**Task details:** Copy each line of the listing that includes "rowTableFlips".

**Extracted data:**
● ● ● ●
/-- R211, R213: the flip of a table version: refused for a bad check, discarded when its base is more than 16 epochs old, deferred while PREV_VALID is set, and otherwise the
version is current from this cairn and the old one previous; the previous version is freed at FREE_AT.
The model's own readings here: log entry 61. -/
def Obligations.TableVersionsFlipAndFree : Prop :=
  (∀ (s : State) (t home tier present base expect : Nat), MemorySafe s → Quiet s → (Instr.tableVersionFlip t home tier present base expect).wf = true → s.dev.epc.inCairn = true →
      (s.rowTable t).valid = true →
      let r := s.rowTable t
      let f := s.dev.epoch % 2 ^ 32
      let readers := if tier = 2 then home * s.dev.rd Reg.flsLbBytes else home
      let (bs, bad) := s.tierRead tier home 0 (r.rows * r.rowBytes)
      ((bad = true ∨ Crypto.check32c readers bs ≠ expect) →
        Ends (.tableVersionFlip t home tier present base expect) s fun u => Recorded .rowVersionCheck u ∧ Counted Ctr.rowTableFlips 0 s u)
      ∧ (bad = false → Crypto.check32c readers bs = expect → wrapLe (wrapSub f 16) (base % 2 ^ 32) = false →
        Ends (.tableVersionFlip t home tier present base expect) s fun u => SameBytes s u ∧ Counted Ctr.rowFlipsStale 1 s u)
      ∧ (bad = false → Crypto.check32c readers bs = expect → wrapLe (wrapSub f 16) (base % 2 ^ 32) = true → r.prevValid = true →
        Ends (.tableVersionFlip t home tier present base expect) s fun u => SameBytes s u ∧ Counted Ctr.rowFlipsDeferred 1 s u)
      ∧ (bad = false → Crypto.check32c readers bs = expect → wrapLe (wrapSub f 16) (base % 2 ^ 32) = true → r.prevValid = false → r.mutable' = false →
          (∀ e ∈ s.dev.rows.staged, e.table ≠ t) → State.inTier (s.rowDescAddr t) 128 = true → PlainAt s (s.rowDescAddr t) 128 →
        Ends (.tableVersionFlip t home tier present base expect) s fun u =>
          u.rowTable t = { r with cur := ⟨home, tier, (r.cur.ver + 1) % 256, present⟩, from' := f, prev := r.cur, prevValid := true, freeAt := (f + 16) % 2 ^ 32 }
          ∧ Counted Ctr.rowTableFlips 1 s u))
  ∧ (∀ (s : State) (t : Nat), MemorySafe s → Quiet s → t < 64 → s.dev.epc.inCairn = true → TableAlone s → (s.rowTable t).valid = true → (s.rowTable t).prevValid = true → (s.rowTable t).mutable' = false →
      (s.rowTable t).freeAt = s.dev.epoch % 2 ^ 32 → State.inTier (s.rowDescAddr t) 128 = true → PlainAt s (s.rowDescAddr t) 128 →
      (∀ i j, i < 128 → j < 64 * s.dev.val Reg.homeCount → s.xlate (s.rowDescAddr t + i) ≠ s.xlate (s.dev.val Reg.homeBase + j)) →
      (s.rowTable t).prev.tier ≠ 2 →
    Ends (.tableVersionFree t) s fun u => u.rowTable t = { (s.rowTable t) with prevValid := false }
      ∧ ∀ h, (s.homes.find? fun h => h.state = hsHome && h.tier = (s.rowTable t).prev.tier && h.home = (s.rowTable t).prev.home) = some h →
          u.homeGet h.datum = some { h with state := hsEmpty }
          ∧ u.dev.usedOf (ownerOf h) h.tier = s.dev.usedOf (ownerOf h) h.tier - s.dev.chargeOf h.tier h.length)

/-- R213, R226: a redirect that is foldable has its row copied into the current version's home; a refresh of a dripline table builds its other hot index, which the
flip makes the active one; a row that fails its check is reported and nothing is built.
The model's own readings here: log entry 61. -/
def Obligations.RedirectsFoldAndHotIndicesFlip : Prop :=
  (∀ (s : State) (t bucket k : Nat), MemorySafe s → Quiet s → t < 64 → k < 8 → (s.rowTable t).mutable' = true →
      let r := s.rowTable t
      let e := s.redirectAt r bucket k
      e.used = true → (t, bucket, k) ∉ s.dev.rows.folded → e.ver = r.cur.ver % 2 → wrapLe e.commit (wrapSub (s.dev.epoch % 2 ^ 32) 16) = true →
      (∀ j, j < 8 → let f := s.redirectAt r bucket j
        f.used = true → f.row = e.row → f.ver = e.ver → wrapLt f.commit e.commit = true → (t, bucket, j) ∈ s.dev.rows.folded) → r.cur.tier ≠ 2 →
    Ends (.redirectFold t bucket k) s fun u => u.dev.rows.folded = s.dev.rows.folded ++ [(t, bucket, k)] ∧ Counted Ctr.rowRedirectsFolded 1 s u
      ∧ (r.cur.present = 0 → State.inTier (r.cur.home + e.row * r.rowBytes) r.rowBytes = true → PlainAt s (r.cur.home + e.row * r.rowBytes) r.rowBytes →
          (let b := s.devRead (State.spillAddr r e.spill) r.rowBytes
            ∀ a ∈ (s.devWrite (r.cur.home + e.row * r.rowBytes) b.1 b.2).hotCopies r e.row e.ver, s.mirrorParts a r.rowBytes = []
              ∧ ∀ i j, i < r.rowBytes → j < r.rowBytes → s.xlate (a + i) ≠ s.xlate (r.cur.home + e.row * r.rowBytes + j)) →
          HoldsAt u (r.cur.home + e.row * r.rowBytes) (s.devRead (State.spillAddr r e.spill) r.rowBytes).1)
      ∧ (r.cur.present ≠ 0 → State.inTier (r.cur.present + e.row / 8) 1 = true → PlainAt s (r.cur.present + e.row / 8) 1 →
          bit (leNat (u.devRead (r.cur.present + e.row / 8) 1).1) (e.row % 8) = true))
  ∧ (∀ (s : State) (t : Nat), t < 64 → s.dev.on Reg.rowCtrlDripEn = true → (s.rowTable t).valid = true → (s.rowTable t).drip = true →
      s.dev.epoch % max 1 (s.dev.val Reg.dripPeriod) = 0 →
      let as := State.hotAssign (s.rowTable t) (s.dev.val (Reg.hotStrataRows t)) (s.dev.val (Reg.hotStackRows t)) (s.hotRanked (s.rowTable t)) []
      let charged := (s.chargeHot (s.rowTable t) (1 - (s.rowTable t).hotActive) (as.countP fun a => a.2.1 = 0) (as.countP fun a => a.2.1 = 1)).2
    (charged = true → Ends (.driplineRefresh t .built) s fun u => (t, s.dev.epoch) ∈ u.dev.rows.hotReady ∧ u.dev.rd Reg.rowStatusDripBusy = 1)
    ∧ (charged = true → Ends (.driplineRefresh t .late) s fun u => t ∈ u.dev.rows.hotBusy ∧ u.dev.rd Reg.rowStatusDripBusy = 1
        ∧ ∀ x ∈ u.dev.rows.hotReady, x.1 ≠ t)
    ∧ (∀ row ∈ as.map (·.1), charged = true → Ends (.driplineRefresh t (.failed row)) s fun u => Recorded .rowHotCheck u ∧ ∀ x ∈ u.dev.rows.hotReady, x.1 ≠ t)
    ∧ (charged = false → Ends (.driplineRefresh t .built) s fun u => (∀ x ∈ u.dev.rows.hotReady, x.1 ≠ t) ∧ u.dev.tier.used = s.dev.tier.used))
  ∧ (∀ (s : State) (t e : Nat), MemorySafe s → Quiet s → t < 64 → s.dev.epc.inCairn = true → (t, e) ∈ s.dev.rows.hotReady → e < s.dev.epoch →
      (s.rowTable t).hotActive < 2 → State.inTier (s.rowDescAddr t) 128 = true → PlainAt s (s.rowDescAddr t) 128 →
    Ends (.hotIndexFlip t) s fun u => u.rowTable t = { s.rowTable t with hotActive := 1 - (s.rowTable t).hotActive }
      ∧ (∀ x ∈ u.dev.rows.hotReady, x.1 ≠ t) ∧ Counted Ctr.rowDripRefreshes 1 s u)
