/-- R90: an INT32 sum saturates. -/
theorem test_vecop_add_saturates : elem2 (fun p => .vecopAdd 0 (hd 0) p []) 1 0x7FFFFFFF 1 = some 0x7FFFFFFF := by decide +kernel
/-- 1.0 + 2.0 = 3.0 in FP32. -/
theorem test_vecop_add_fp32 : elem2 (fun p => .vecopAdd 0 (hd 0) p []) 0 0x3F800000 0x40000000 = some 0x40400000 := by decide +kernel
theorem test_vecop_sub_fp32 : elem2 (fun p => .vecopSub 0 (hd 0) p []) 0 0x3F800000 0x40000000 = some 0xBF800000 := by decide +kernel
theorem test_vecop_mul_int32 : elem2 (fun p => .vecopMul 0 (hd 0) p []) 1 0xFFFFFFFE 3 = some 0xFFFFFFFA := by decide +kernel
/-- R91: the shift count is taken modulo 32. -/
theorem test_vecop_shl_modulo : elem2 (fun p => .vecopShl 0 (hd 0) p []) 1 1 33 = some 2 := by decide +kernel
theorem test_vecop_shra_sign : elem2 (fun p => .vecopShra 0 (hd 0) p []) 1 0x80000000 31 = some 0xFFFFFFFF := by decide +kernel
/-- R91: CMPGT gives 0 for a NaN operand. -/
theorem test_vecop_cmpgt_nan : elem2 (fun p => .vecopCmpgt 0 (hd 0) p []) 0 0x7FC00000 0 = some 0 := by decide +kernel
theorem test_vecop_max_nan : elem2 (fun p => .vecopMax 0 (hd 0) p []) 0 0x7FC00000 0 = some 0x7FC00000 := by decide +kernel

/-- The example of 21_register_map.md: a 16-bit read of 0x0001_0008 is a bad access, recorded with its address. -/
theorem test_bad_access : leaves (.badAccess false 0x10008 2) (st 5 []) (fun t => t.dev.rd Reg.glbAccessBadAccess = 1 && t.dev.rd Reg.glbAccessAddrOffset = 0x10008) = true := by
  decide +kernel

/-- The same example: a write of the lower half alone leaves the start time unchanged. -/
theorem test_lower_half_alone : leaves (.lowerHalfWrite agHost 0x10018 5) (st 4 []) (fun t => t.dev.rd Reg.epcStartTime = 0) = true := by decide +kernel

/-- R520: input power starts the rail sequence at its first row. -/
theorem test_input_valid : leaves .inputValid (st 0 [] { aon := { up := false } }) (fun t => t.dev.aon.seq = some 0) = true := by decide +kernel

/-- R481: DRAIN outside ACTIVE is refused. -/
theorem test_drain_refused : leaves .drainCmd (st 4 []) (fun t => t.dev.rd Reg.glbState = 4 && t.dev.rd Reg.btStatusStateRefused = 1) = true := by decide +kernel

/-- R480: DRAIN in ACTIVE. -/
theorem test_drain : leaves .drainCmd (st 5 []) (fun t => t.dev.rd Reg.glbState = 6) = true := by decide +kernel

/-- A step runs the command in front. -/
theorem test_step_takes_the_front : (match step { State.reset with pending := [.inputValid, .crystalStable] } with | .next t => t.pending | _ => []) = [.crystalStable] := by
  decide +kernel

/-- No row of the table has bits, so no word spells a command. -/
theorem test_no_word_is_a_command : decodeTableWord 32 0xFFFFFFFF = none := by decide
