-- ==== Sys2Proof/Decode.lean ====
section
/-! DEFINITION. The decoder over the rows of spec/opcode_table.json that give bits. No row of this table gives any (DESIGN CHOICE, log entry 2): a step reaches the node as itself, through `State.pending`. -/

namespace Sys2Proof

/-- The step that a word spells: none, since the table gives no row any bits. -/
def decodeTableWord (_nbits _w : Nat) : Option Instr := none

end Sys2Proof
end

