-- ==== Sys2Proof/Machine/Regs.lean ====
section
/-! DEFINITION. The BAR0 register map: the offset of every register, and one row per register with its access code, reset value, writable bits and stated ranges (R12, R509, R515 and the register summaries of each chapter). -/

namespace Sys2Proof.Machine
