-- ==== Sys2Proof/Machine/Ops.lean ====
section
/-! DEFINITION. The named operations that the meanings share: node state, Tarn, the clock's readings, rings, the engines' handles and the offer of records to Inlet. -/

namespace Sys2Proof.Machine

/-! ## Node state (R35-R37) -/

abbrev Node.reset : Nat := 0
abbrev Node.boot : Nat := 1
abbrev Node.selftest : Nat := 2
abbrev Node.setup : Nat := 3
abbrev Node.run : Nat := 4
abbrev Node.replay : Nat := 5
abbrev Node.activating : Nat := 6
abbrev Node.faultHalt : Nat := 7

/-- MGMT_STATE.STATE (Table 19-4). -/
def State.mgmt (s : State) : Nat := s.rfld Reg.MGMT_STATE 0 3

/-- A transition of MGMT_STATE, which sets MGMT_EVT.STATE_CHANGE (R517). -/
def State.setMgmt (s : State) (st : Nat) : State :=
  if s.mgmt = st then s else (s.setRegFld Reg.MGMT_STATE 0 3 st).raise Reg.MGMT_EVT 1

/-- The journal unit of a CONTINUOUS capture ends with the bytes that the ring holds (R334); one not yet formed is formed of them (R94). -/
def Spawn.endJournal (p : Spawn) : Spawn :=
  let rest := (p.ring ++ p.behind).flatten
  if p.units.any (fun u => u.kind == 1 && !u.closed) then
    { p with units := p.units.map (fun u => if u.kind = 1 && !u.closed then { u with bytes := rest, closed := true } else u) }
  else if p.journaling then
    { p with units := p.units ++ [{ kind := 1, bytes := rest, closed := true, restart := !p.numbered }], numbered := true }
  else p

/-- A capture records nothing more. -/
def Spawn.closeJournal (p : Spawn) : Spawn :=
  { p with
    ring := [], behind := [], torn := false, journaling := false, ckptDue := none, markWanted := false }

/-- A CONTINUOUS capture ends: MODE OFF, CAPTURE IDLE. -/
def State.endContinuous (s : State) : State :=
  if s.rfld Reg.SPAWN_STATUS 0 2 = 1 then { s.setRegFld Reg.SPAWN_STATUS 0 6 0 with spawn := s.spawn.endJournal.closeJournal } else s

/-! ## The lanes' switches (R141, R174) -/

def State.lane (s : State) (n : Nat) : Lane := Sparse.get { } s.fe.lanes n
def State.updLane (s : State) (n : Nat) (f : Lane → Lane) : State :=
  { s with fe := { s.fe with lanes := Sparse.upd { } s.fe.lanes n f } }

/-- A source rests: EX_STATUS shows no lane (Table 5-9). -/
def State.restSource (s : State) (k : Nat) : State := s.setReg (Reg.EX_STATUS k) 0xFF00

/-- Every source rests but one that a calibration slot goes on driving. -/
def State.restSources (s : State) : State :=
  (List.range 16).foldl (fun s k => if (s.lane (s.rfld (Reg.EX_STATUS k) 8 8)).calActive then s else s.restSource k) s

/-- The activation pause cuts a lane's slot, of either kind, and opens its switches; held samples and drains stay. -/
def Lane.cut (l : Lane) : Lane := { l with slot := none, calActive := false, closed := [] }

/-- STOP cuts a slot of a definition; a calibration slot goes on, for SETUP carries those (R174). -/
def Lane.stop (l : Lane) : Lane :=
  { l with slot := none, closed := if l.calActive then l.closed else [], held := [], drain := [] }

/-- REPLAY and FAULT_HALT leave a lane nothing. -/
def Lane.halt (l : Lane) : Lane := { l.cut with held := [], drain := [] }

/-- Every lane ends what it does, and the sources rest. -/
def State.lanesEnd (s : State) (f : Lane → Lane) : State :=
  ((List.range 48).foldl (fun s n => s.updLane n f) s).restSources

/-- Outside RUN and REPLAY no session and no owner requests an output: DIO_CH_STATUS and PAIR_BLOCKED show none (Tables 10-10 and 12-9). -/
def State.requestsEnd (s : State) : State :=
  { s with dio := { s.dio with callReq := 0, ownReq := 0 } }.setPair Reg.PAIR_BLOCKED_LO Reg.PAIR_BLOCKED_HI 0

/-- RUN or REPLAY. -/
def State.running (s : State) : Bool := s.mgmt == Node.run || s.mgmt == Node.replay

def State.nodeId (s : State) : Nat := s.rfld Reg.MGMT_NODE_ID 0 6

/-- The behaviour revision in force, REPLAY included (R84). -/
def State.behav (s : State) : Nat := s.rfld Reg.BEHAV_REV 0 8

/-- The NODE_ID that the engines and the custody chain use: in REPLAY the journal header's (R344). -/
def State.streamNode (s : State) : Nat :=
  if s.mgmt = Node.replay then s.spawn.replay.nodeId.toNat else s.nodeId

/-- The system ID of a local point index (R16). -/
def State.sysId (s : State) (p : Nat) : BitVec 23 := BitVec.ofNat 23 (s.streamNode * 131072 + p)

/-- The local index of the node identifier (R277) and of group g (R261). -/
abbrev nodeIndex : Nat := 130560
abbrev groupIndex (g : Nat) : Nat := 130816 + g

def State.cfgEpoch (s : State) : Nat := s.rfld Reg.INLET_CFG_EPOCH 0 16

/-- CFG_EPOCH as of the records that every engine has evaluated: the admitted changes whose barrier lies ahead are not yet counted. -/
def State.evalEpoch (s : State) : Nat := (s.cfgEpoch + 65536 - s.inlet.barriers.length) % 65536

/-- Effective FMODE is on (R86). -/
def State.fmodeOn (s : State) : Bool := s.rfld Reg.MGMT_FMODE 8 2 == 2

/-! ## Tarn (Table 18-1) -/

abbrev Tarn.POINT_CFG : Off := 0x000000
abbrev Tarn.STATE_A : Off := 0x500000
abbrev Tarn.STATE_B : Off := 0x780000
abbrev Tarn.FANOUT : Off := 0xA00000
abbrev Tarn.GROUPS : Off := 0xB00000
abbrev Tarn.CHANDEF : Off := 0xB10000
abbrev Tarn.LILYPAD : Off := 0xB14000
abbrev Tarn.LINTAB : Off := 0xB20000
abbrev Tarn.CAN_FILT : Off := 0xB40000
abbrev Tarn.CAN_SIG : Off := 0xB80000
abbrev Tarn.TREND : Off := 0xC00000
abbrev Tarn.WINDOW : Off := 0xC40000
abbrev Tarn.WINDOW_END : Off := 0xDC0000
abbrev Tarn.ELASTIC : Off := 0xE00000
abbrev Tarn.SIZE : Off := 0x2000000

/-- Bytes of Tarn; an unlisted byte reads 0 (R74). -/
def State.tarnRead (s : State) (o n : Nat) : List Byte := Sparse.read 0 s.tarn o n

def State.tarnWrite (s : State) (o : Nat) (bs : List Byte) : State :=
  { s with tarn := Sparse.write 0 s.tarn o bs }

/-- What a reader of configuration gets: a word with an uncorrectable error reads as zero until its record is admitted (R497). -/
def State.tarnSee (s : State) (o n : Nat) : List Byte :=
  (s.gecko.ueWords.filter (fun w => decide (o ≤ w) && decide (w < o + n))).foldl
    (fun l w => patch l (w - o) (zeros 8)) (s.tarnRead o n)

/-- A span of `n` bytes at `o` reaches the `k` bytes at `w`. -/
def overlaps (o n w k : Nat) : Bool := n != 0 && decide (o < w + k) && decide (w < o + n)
● ● ● ●
**Problem solution:**
        Ends (.tableVersionFlip t home tier present base expect) s fun u => Recorded .rowVersionCheck u ∧ Counted Ctr.rowTableFlips 0 s u)
          ∧ Counted Ctr.rowTableFlips 1 s u))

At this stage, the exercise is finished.